Cannabis does not cause drowsiness.
Prohibitionists and anti-cannabis activists have long blamed cannabis for stoners’ “laziness.” This isn’t based on science at all; it’s all rubbish.
Individuals have liked to spread the ridiculous notion that cannabis makes you lethargic for decades, particularly because of the War on Drugs. The notion of couch potatoes surrounded by munchies and watching TV all day was even mocked in comedy. It’s amusing, but it’s not true (unless you’ve had an excessive amount of edibles).
At fact, in the correct amounts, cannabis may make individuals feel less tired and even drive them to exercise more. Low (or microdoses) of THC may elevate and invigorate, yet smoking too much can be sedating and soothing.
A research published in 2021 shed some light on cannabis as a motivator.
“There have been no human research on the effects of legal market cannabis on exercise experience,” said Laurel Gibson, a PhD student in the Department of Psychology and Neuroscience and the study’s lead author.
“Cannabis is often linked to a loss of drive — the caricature of couch-lock and lethargy,” she says.
“At the same time, we’re hearing more and more anecdotal tales of individuals combining it with anything from golfing and yoga to snowboarding and jogging.”
In fact, according to a CU Boulder research, 80 percent of marijuana users mix it with exercise, with 52 percent saying that it helps them stay motivated and 70 percent saying it makes exercise more fun.
Using The Right Cannabis Products & Strains
However, you may try a variety of cannabis products to see which one works best for you.

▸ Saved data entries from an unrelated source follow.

-- ==== Sys2Proof/Laws/Stuffing.lean ====
section
/-! SUPPORT. The small laws of the byte-stuffer and of ReadField. -/

namespace Sys2Proof.Machine

@[simp] theorem escapeSeq_nil : escapeSeq [] = [] := rfl

@[simp] theorem escapeSeq_cons (b : Byte) (q : List Byte) : escapeSeq (b :: q) = escape b ++ escapeSeq q := rfl

@[simp] theorem escapeSeq_append (p q : List Byte) : escapeSeq (p ++ q) = escapeSeq p ++ escapeSeq q := by
  simp [escapeSeq]

theorem special_iff (b : Byte) : special b = true ↔ b = esc ∨ b = delim := by simp [special]

theorem escape_length (b : Byte) : (escape b).length = if special b then 2 else 1 := by
  unfold escape; split <;> rfl

theorem escapeSeq_length (q : List Byte) : (escapeSeq q).length = q.length + q.countP special := by
  induction q with
  | nil => rfl
  | cons b q ih =>
    rw [escapeSeq_cons, List.length_append, ih, escape_length, List.countP_cons, List.length_cons]
    split <;> omega

/-- No escaped byte is a raw delimiter. -/
theorem delim_not_mem_escape (b : Byte) : delim ∉ escape b := by
  unfold escape
  split
  · rename_i h
    rcases (special_iff b).1 h with rfl | rfl <;> decide
  · rename_i h
    intro hm
    exact h ((special_iff b).2 (.inr (List.mem_singleton.1 hm).symm))

theorem delim_not_mem_escapeSeq (q : List Byte) : delim ∉ escapeSeq q := by
  simp only [escapeSeq, List.mem_flatMap, not_exists, not_and]
  exact fun b _ => delim_not_mem_escape b

/-! ### The monad of DecodeFrame -/

@[simp] theorem require_true (e : CodecError) : require true e = .ok () := rfl
@[simp] theorem require_false (e : CodecError) : require false e = .error (.error e) := rfl

theorem require_ok {ok : Bool} {e : CodecError} {u : Unit} (h : require ok e = .ok u) : ok = true := by
  cases ok with
  | true => rfl
  | false => cases h

theorem rawByte_ok {w : Memory} {pos : Nat} {b : Byte} : rawByte w pos = .ok b ↔ w.read pos = some b := by
  unfold rawByte
  split <;> simp_all

/-- A bind that gives a value gave one in each part. -/
theorem Dec.bind_ok {α β : Type} {x : Dec α} {k : α → Dec β} {b : β} (h : (x >>= k) = .ok b) :
    ∃ a, x = .ok a ∧ k a = .ok b := by
  cases x with
  | error e => cases h
  | ok a => exact ⟨a, rfl, h⟩

@[simp] theorem Dec.ok_bind {α β : Type} (a : α) (k : α → Dec β) : ((Except.ok a : Dec α) >>= k) = k a := rfl
@[simp] theorem Dec.error_bind {α β : Type} (e : DecodeStop) (k : α → Dec β) :
    ((Except.error e : Dec α) >>= k) = .error e := rfl

/-- A field byte that was read moved the cursor by one or two bytes, all of them below the length. -/
theorem readField_ok {ph : Phase} {w : Memory} {len pos : Nat} {b : Byte} {p : Nat}
    (h : readField ph w len pos = .ok (b, p)) :
    (p = pos + 1 ∧ pos + 1 ≤ len ∧ b ≠ esc ∧ w.read pos = some b) ∨
    (p = pos + 2 ∧ pos + 2 ≤ len ∧ w.read pos = some esc ∧ w.read (pos + 1) = some (b ^^^ escXor)) := by
  unfold readField at h
  obtain ⟨_, h1, h⟩ := Dec.bind_ok h
  have h1 := of_decide_eq_true (require_ok h1)
  obtain ⟨x, hx, h⟩ := Dec.bind_ok h
  rw [rawByte_ok] at hx
  split at h
  · rename_i he
    subst he
    obtain ⟨_, h2, h⟩ := Dec.bind_ok h
    have h2 := of_decide_eq_true (require_ok h2)
    obtain ⟨y, hy, h⟩ := Dec.bind_ok h
    rw [rawByte_ok] at hy
    obtain ⟨rfl, rfl⟩ : y ^^^ escXor = b ∧ pos + 2 = p := by simpa using h
    exact .inr ⟨rfl, by omega, hx, by rw [hy, BitVec.xor_assoc, BitVec.xor_self, BitVec.xor_zero]⟩
  · rename_i he
    obtain ⟨rfl, rfl⟩ : x = b ∧ pos + 1 = p := by simpa using h
    exact .inl ⟨rfl, by omega, he, hx⟩

/-- Field bytes that were read are as many as were asked for, and the cursor passed each of them. -/
theorem readFields_ok {ph : Phase} {w : Memory} {len : Nat} :
    ∀ {n pos : Nat} {q : List Byte} {p : Nat}, readFields ph w len n pos = .ok (q, p) →
      q.length = n ∧ pos + n ≤ p ∧ (n = 0 ∨ p ≤ len) := by
  intro n
  induction n with
  | zero =>
    intro pos q p h
    obtain ⟨rfl, rfl⟩ : [] = q ∧ pos = p := by simpa [readFields] using h
    exact ⟨rfl, le_refl _, .inl rfl⟩
  | succ n ih =>
    intro pos q p h
    simp only [readFields] at h
    obtain ⟨⟨b, p1⟩, h1, h⟩ := Dec.bind_ok h
    obtain ⟨⟨bs, p2⟩, h2, h⟩ := Dec.bind_ok h
    obtain ⟨rfl, rfl⟩ : b :: bs = q ∧ p2 = p := by simpa using h
    obtain ⟨hl, hp, hn⟩ := ih h2
    have h3 := readField_ok h1
    refine ⟨by simp [hl], by omega, .inr ?_⟩
    rcases hn with rfl | hn
    · obtain ⟨-, rfl⟩ : [] = bs ∧ p1 = p2 := by simpa [readFields] using h2
      omega
    · exact hn

/-- A big-endian field that was read is two field bytes in a row. -/
theorem readHalf_ok {ph : Phase} {w : Memory} {len pos : Nat} {v : Half} {p : Nat}
    (h : readHalf ph w len pos = .ok (v, p)) :
    ∃ hi lo p1, readField ph w len pos = .ok (hi, p1) ∧ readField ph w len p1 = .ok (lo, p) ∧ v = be16 hi lo := by
  unfold readHalf at h
  obtain ⟨⟨hi, p1⟩, h1, h⟩ := Dec.bind_ok h
  obtain ⟨⟨lo, p2⟩, h2, h⟩ := Dec.bind_ok h
  obtain ⟨rfl, rfl⟩ : be16 hi lo = v ∧ p2 = p := by simpa using h
  exact ⟨hi, lo, p1, h1, h2, rfl⟩

/-- A ReadField that stops ran out of data, or it met an unwritten byte below the length (R143). -/
theorem readField_error {ph : Phase} {w : Memory} {len pos : Nat} {e : DecodeStop}
    (h : readField ph w len pos = .error e) :
    e = .error (outOfData ph) ∨ (e = .unwritten ∧ ∃ k, pos ≤ k ∧ k < len ∧ w.read k = none) := by
  by_cases hp : pos < len
  · cases hx : w.read pos with
    | none =>
      obtain rfl : DecodeStop.unwritten = e := by simpa [readField, hp, rawByte, hx] using h
      exact .inr ⟨rfl, pos, le_refl _, hp, hx⟩
    | some x =>
      by_cases he : x = esc
      · by_cases hq : pos + 1 < len
        · cases hy : w.read (pos + 1) with
          | none =>
            obtain rfl : DecodeStop.unwritten = e := by simpa [readField, hp, rawByte, hx, he, hq, hy] using h
            exact .inr ⟨rfl, pos + 1, by omega, hq, hy⟩
          | some y => simp [readField, hp, rawByte, hx, he, hq, hy] at h
        · exact .inl (by simpa [readField, hp, rawByte, hx, he, hq] using h.symm)
      · simp [readField, hp, rawByte, hx, he] at h
  · exact .inl (by simpa [readField, hp] using h.symm)

/-- ReadField depends on no byte at or beyond the length (R196). -/
theorem readField_congr {w w' : Memory} {len : Nat} (h : ∀ k < len, w'.read k = w.read k) (ph : Phase) (pos : Nat) :
    readField ph w' len pos = readField ph w len pos := by
  unfold readField
  by_cases hp : pos < len
  · by_cases hq : pos + 1 < len
    · simp only [rawByte, h _ hp, h _ hq]
    · simp only [rawByte, h _ hp, hq, decide_false, require_false, Dec.error_bind]
  · simp only [hp, decide_false, require_false, Dec.error_bind]

/-- a + b field bytes in a row are a field bytes and then b. -/
theorem readFields_add (ph : Phase) (w : Memory) (len b : Nat) :
    ∀ a pos : Nat, readFields ph w len (a + b) pos =
      readFields ph w len a pos >>= fun x => readFields ph w len b x.2 >>= fun y => .ok (x.1 ++ y.1, y.2) := by
  intro a
  induction a with
  | zero =>
    intro pos
    rw [Nat.zero_add]
    cases h : readFields ph w len b pos <;> simp [readFields, h]
  | succ a ih =>
    intro pos
    rw [Nat.succ_add]
    simp only [readFields]
    cases readField ph w len pos with
    | error e => rfl
    | ok x =>
      simp only [Dec.ok_bind, ih]
      cases readFields ph w len a x.2 with
      | error e => rfl
      | ok y =>
        simp only [Dec.ok_bind]
        cases readFields ph w len b y.2 <;> rfl

/-- A big-endian field is two field bytes in a row, whether it can be read or not. -/
theorem readHalf_eq (ph : Phase) (w : Memory) (len pos : Nat) :
    readHalf ph w len pos =
      readFields ph w len 2 pos >>= fun x => .ok (be16 (x.1.getD 0 0#8) (x.1.getD 1 0#8), x.2) := by
  simp only [readHalf, readFields]
  cases readField ph w len pos with
  | error e => rfl
  | ok x =>
    simp only [Dec.ok_bind]
    cases readField ph w len x.2 <;> rfl

/-- R180 with both header fields, and the checksum, read as field bytes in a row. -/
theorem decodeFrame_eq (m : Mode) (w : Memory) (len : Nat) : decodeFrame m w len = (do
  require (8 ≤ len) .tooShort
  let first ← rawByte w 0
  require (first = delim) .framingError
  let (h, pos) ← readFields .hdr w len 4 1
  let t := be16 (h.getD 0 0#8) (h.getD 1 0#8)
  let s := be16 (h.getD 2 0#8) (h.getD 3 0#8)
  require (s.toNat ≤ len - 8) .dataUnderflow
  let (d, pos) ← readFields .data w len s.toNat pos
  let (c, pos) ← readFields .csum w len 2 pos
  let wire := be16 (c.getD 0 0#8) (c.getD 1 0#8)
  require (wire = checksum m t s d) .checksumMismatch
  require (pos < len) .framingError
  let last ← rawByte w pos
  require (last = delim) .framingError
  .ok ⟨⟨t, s, d⟩, wire, pos + 1⟩) := by
  unfold decodeFrame
  simp only [readHalf_eq, minFrame]
  congr 1; funext _
  congr 1; funext _
  congr 1; funext _
  rw [show (4:Nat) = 2 + 2 from rfl, readFields_add]
  cases h1 : readFields .hdr w len 2 1 with
  | error e => rfl
  | ok x =>
    have hl := (readFields_ok (q := x.1) (p := x.2) h1).1
    obtain ⟨a, b, hab⟩ : ∃ a b, x.1 = [a, b] := by
      rcases x with ⟨q, _⟩
      match q, hl with
      | [a, b], _ => exact ⟨a, b, rfl⟩
    simp only [Dec.ok_bind]
    cases h2 : readFields .hdr w len 2 x.2 with
    | error e => rfl
    | ok y => simp [hab]

/-- The steps of a DecodeFrame that returned a frame, in order. -/
theorem decodeFrame_ok {m : Mode} {w : Memory} {len : Nat} {r : Decoded} (h : decodeFrame m w len = .ok r) :
    minFrame ≤ len ∧ w.read 0 = some delim ∧
    ∃ p1 p2 p3 p4, readHalf .hdr w len 1 = .ok (r.frame.type, p1) ∧ readHalf .hdr w len p1 = .ok (r.frame.size, p2) ∧
      r.frame.size.toNat ≤ len - 8 ∧ readFields .data w len r.frame.size.toNat p2 = .ok (r.frame.data, p3) ∧
      readHalf .csum w len p3 = .ok (r.csum, p4) ∧ r.csum = checksum m r.frame.type r.frame.size r.frame.data ∧
      p4 < len ∧ w.read p4 = some delim ∧ r.used = p4 + 1 := by
  unfold decodeFrame at h
  obtain ⟨_, h1, h⟩ := Dec.bind_ok h
  obtain ⟨x, hx, h⟩ := Dec.bind_ok h
  obtain ⟨_, h2, h⟩ := Dec.bind_ok h
  obtain ⟨⟨t, p1⟩, h3, h⟩ := Dec.bind_ok h
  obtain ⟨⟨z, p2⟩, h4, h⟩ := Dec.bind_ok h
  obtain ⟨_, h5, h⟩ := Dec.bind_ok h
  obtain ⟨⟨d, p3⟩, h6, h⟩ := Dec.bind_ok h
  obtain ⟨⟨c, p4⟩, h7, h⟩ := Dec.bind_ok h
  obtain ⟨_, h8, h⟩ := Dec.bind_ok h
  obtain ⟨_, h9, h⟩ := Dec.bind_ok h
  obtain ⟨y, hy, h⟩ := Dec.bind_ok h
  obtain ⟨_, h10, h⟩ := Dec.bind_ok h
  obtain rfl : _ = r := Except.ok.inj h
  rw [rawByte_ok] at hx hy
  have h1 := of_decide_eq_true (require_ok h1)
  have h2 := of_decide_eq_true (require_ok h2)
  have h5 := of_decide_eq_true (require_ok h5)
  have h8 := of_decide_eq_true (require_ok h8)
  have h9 := of_decide_eq_true (require_ok h9)
  have h10 := of_decide_eq_true (require_ok h10)
  subst h2 h10
  exact ⟨h1, hx, p1, p2, p3, p4, h3, h4, h5, h6, h7, h8, h9, hy, rfl⟩

end Sys2Proof.Machine
end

For some who find THC to be ineffective even at low levels, CBD products have been found in trials to help with daytime drowsiness. CBD is non-intoxicating and may be taken first thing in the morning to improve your energy. There is no one-size-fits-all approach for marijuana dosages and tiredness relief, but with so many great options, some trial and error will undoubtedly help you discover what works best for you.
The “effects of too much caffeine on athletic performance” is a study that has been released. It says that cannabis is the best energy booster, and coffee and energy drinks are not as effective.